I bit the inside of my cheek, my heart feeling as scrambled as the eggs Celeste had eaten for breakfast.
“You can’t earn more feathers if you stay signed on,” she continued. “Not even if you manage to knock another point off his score.”
Two ducks pecked each other on the octagonal pond but not out of love. Out of dominance. As one of them took f
light, trailing glittery drops of water, I thought of my wings, how if I hadn’t ruined them, I would’ve also taken flight. A chill enveloped me even though it was in no way cold.
“It’s not too late,” Celeste said.
I clutched my elbows, slowly rubbing the goose bumps away. “Too late?”
“To earn your wings before Asher’s engagement period is over.”
The Tuileries Gardens turned gray and flat. “Just because Jarod doesn’t care if I stay or leave doesn’t change the fact that I don’t want to marry Asher. If I’m going to spend an eternity with someone, I want it to be with a person who makes my heart soar.”
“S-O-A-R or S-O-R-E? If it’s the latter, you have two contenders all lined up.”
I side-eyed her.
“Crack a smile. Even a tiny one. I don’t like grumpy Leigh.”
I offered her a diminutive smile that stuck for all of a second. Then Jarod’s parting words came barreling right through my brain again like a subway train. I sensed he’d spoken them out of anger, but even if that was the case, they’d hurt. He was a grown man, and grown men shouldn’t conceal their wounded pride behind barbs. It was petty. He was better than that.
Celeste sighed. “What happened with Jarod yesterday? How come you ended up staying the night?”
I closed my eyes.

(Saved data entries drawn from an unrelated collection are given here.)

section
/-! The scope statements (O44, O58, O60): the laws of memory, trap entry on a root-controller core, and a state from which
a step leaves physical memory out of its canonical form. -/

namespace Sys2Proof.Machine

/-! ## Canonical memories that read alike -/

theorem Memory.get_head (k : Nat) (v : Byte) (m : Memory) : Memory.get ((k, v) :: m) k = v := if_pos rfl
theorem Memory.get_tail {k a : Nat} (v : Byte) (m : Memory) (h : a ≠ k) : Memory.get ((k, v) :: m) a = m.get a := if_neg h
theorem Memory.wfFrom_cell {lo k : Nat} {v : Byte} {m : Memory} :
    Memory.wfFrom lo ((k, v) :: m) = true ↔ lo ≤ k ∧ v ≠ Memory.blank ∧ Memory.wfFrom (k + 1) m = true := by
  simp only [Memory.wfFrom, Bool.and_eq_true, decide_eq_true_eq, and_assoc]
/-- A canonical memory that reads as its first listed byte does at that byte's address starts no later: below its first
address another memory reads blank, and a listed byte is not blank. -/
theorem Memory.head_le_of_get_eq {j k : Nat} {v w : Byte} {m n : Memory} (hv : v ≠ Memory.blank)
    (hn : Memory.wfFrom (j + 1) n = true) (h : ∀ x, Memory.get ((k, v) :: m) x = Memory.get ((j, w) :: n) x) : j ≤ k := by
  refine Nat.le_of_not_lt fun hlt => ?_
  have hk := h k
  rw [Memory.get_head, Memory.get_tail w n (by omega), Memory.get_below hn (by omega)] at hk
  exact hv hk
/-- Two memories in canonical form that read alike at every address are the same data (R1, log 3). -/
theorem Memory.eq_of_get_eq {m n : Memory} {lo : Nat} (hm : Memory.wfFrom lo m = true) (hn : Memory.wfFrom lo n = true)
    (h : ∀ x, m.get x = n.get x) : m = n := by
  induction m generalizing n lo with
  | nil =>
    cases n with
    | nil => rfl
    | cons c n =>
      obtain ⟨j, w⟩ := c
      obtain ⟨-, hw, -⟩ := Memory.wfFrom_cell.mp hn
      exact absurd ((Memory.get_head j w n).symm.trans (h j).symm) hw
  | cons c m ih =>
    obtain ⟨k, v⟩ := c
    obtain ⟨-, hv, hm⟩ := Memory.wfFrom_cell.mp hm
    cases n with
    | nil => exact absurd ((Memory.get_head k v m).symm.trans (h k)) hv
    | cons d n =>
      obtain ⟨j, w⟩ := d
      obtain ⟨-, hw, hn⟩ := Memory.wfFrom_cell.mp hn
      obtain rfl : k = j := Nat.le_antisymm (Memory.head_le_of_get_eq hw hm (fun x => (h x).symm))
        (Memory.head_le_of_get_eq hv hn h)
      have hvw : v = w := by simpa only [Memory.get_head] using h k
      have tails : ∀ x, Memory.get m x = Memory.get n x := fun x => by
        by_cases hx : x = k
        · rw [Memory.get_below hm (by omega), Memory.get_below hn (by omega)]
        · simpa only [Memory.get_tail _ _ hx] using h x
      rw [hvw, ih hm hn tails]

/-- Settles O58: reads after writes and the canonical form by the laws of Laws/Memory.lean, equality by induction on the
two lists, whose first addresses must agree. -/
theorem memoryLaws : Obligations.MemoryLaws := by
  intro m n a b v bs
  refine ⟨?_, ?_, fun i hi => Memory.get_write_in m a bs i hi, Memory.get_write_out m a b bs,
    fun w => ⟨Memory.wf_write a bs w, Memory.wf_clear a b w⟩, Memory.eq_of_get_eq⟩
  · rw [Memory.get_set, if_pos rfl]
  · intro hb
    rw [Memory.get_set, if_neg hb]

/-! ## Trap entry on a root-controller core -/

/-- A trap on a root-controller core is its trap entry (R219, R220). -/
theorem State.trap_of_root {s : State} (x : Trap) (a : Word) (k : s.run.kind = .root) :
    s.trap x a = s.enterTrap x.code s.r.pc a := by
  rw [State.trap, State.trapAt, k]
theorem exec_trap (h : Hdr) (imm : BitVec 30) (s : State) :
    exec (.trap h imm) s = checkedStep h 8 (fun s => s.trap .user (imm.setWidth 64)) s := rfl
theorem exec_brk (h : Hdr) (imm : BitVec 30) (s : State) :
    exec (.brk h imm) s = checkedStep h 8 (fun s => s.trap .break_ (imm.setWidth 64)) s := rfl

/-- Settles O44: trap entry is the one update that the statement writes out, and a true qualifier lets TRAP and BRK trap. -/
theorem trapEntry : Obligations.TrapEntry := by
  refine ⟨fun s x a k => ?_, fun h imm s q => ⟨?_, ?_⟩⟩
  · rw [State.trap_of_root x a k, State.enterTrap]
  · rw [exec_trap, checkedStep_true _ _ q]
  · rw [exec_brk, checkedStep_true _ _ q]

/-! ## A step that leaves memory out of its canonical form

The canonical form of State.wf is that of physical memory and the root controller's SRAM alone. A rank that leaves its
core has the blocks it has written spliced into its save image as its buffers list them (R319), and nothing asks those
buffers to be in canonical form. -/

/-- A resident rank whose W lists a blank byte at 0, in a block not yet saved; its save image lies at 0. -/
def unsavedRank : RankSt :=
  { RankSt.empty ⟨1, 0⟩ 0 0 with w := [(0, Memory.blank)], unsaved := 1, place := some 0 }
/-- Another rank of core 0, resident nowhere. -/
def absentRank : RankSt := { RankSt.empty ⟨1, 1⟩ 0 0 with place := some imageBytes, slot := 1 }
/-- A ready task of that rank, so that the resident rank must leave before it runs (R319). -/
def readyTask : Task where
  id := 0
  rank := ⟨1, 1⟩
  ctx := 0
  core := 0
  slot := 0
  tcb := { entry := 0x1000, prio := 0, handler := false, gang := false, migrate := false, rank := 1, live := 0, foot := [],
           succ := [], budget := 100, arg := [] }
  saved := Regs.reset
  st := .ready 0
  resume := false
  outcome := none
  wait := none
  hold := false
  drainFlags := 0
  act := none
  visitor := false
  kept := 0
  offered := Vector.replicate 32 0
/-- A compute core that runs nothing and holds the rank, with the dispatch of the task as the only thing that can happen. -/
def beforeDispatch : State :=
  { State.reset with
    core := 0
    run := Run.fresh .compute
    rank := unsavedRank
    pending := [.taskDispatch 0]
    mod := { Module.reset with tasks := [readyTask], ranks := [absentRank] } }
/-- The same with time passed and the dispatch under way. -/
def inDispatch : State := { beforeDispatch.advance with pending := [], doing := some (.taskDispatch 0) }

theorem beforeDispatch_wf : beforeDispatch.wf := ⟨rfl, rfl⟩
theorem beforeDispatch_choose : beforeDispatch.advance.choose = some (.owed (.taskDispatch 0)) := rfl
theorem step_beforeDispatch : step beforeDispatch = .next (inDispatch.dispatchCore 0) := by
  rw [step, beforeDispatch_choose]
  rfl
/-- The dispatch writes to memory what saving the resident rank writes. -/
theorem dispatchCore_mem_inDispatch : (inDispatch.dispatchCore 0).mem = inDispatch.saveResident.mem := by decide +kernel
/-- Saving the rank lists its blank byte in physical memory. -/
theorem saveResident_mem_inDispatch : inDispatch.saveResident.mem = [(0, Memory.blank)] := by decide +kernel

/-- Refutes O60: the dispatch of a task of another rank saves the resident rank, whose W lists a zero byte, and physical
memory then lists that byte. The statement's hypothesis leaves out the canonical form of the ranks' buffers. -/
theorem not_stepKeepsMemoryCanonical : ¬ Obligations.StepKeepsMemoryCanonical := by
  intro h
  obtain ⟨hmem, -⟩ := h beforeDispatch _ beforeDispatch_wf step_beforeDispatch
  rw [dispatchCore_mem_inDispatch, saveResident_mem_inDispatch] at hmem
  exact absurd hmem (by decide)

end Sys2Proof.Machine
end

She was only fifteen, and even though she was mature, I wouldn’t corrupt her young ears with all I’d done. Besides, it was private. Last night belonged to Jarod and me. “I hadn’t planned on staying, but when I got there, Muriel insisted on teaching me how to make shortbread, and, well”—I shrugged—“I couldn’t say no. And it was fun. And then Jarod arrived, and I gave him back his money, but then, he suggested a game of chess, and one game turned into two, and before I knew it, it was night.” I raked my hand through my hair, realizing I hadn’t even brushed it when I’d gone upstairs to get my bag. “He invited me out to dinner, and it was really nice.” My voice faltered. It took me a couple of breaths to steady it again. “Since it was late, he offered me his guest bedroom.” The sun pricked my eyes.